### ACTIVITY
Please filter the listing for the string "wordOfQuad" and copy each matching line.

### RECORD EXTRACTS

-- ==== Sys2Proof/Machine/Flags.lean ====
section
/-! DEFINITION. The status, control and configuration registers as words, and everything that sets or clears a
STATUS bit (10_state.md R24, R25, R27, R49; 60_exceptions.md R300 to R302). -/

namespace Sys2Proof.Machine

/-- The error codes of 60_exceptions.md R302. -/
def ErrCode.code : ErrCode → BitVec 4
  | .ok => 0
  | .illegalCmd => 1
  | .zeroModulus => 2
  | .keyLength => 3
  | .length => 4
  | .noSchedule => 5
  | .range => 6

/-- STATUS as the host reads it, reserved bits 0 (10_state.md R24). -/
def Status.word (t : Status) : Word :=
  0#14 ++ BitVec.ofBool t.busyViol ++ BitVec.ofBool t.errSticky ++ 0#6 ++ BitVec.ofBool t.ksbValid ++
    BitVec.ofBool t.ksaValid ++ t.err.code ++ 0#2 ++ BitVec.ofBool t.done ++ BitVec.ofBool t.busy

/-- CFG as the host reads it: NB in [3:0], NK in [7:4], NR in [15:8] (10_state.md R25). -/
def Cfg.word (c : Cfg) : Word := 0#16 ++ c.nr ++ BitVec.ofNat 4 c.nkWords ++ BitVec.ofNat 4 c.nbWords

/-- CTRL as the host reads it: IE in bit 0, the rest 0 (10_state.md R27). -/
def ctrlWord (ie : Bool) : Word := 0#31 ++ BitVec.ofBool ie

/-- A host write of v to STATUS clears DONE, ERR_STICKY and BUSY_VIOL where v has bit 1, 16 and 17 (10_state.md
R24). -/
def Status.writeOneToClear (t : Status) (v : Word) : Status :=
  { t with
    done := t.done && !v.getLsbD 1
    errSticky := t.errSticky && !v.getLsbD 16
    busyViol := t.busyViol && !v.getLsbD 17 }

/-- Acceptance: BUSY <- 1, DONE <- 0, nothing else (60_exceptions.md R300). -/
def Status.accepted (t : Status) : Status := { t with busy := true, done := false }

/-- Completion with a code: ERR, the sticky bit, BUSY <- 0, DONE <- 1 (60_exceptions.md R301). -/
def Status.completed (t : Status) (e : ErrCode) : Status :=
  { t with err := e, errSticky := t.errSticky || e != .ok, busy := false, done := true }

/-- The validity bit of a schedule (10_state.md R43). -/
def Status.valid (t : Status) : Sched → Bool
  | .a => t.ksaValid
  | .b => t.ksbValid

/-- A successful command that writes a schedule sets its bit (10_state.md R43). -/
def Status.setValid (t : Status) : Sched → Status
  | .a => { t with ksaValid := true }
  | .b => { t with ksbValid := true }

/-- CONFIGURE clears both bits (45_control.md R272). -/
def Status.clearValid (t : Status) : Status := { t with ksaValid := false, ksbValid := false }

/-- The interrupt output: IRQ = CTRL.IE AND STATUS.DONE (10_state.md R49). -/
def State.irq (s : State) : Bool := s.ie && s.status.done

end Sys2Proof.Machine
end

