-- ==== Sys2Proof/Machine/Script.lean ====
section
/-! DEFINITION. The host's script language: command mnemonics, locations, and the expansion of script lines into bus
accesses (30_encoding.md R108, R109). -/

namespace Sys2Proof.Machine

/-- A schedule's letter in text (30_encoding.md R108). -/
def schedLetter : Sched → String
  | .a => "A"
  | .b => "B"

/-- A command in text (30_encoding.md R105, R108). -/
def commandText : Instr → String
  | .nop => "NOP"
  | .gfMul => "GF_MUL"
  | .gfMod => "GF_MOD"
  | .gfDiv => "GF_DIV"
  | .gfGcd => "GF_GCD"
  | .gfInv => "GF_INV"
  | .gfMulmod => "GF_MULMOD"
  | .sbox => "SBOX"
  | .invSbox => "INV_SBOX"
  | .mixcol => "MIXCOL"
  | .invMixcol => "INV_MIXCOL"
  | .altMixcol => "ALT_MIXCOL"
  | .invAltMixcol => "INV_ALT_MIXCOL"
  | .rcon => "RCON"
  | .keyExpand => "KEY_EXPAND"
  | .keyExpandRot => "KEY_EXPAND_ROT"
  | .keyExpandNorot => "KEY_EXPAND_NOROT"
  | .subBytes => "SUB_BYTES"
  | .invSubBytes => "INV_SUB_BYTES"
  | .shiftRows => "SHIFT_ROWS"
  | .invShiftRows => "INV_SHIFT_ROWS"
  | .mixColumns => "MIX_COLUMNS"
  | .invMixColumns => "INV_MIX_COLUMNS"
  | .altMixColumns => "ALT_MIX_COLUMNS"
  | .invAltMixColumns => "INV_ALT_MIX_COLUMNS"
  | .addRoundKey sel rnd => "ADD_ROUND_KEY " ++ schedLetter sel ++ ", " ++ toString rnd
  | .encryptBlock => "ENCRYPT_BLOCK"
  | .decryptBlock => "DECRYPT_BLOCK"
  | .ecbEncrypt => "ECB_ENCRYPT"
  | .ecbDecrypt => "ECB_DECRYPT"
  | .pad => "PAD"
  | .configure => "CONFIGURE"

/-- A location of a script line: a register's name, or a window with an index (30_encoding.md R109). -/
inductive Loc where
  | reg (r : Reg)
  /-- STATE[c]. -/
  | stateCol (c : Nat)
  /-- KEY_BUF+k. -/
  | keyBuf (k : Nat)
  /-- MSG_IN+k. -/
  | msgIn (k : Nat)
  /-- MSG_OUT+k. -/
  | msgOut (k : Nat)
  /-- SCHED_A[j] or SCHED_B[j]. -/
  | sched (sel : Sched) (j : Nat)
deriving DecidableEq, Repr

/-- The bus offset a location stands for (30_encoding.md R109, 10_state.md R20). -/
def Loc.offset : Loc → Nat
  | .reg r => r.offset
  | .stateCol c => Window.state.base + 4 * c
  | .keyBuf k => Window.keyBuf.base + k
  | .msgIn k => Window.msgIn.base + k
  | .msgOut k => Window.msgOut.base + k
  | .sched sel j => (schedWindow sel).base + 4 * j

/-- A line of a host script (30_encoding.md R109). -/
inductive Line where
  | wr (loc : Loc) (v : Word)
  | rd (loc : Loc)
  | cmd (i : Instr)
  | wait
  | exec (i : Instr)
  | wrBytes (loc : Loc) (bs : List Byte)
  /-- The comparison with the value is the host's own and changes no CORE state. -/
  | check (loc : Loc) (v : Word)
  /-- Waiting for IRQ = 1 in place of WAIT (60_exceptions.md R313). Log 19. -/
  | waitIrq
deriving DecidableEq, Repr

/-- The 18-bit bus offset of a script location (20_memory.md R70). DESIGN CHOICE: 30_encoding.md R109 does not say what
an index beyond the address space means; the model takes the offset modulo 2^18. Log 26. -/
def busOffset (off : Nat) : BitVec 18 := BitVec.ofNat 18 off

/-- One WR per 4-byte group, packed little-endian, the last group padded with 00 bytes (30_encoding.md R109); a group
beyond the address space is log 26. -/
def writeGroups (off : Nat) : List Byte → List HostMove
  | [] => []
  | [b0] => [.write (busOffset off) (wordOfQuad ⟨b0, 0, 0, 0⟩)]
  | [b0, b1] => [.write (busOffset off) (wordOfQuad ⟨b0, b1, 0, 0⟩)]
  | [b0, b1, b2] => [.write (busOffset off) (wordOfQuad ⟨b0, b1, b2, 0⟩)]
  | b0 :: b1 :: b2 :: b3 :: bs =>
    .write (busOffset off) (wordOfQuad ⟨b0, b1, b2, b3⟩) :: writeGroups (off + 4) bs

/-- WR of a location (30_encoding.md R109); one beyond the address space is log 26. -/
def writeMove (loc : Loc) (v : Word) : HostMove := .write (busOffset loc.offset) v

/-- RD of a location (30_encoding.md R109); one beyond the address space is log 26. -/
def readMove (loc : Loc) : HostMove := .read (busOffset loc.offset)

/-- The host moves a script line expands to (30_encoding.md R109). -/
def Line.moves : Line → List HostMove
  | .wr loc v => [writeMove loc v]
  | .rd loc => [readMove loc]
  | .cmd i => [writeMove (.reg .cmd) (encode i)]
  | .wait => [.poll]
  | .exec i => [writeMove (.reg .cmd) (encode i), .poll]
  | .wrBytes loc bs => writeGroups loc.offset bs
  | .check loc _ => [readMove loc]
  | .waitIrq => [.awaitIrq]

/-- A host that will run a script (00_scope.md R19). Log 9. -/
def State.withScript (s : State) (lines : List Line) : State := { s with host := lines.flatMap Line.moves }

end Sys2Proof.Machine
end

### EXERCISE ANSWER
  | [b0] => [.write (busOffset off) (wordOfQuad ⟨b0, 0, 0, 0⟩)]
  | [b0, b1] => [.write (busOffset off) (wordOfQuad ⟨b0, b1, 0, 0⟩)]
  | [b0, b1, b2] => [.write (busOffset off) (wordOfQuad ⟨b0, b1, b2, 0⟩)]
    .write (busOffset off) (wordOfQuad ⟨b0, b1, b2, b3⟩) :: writeGroups (off + 4) bs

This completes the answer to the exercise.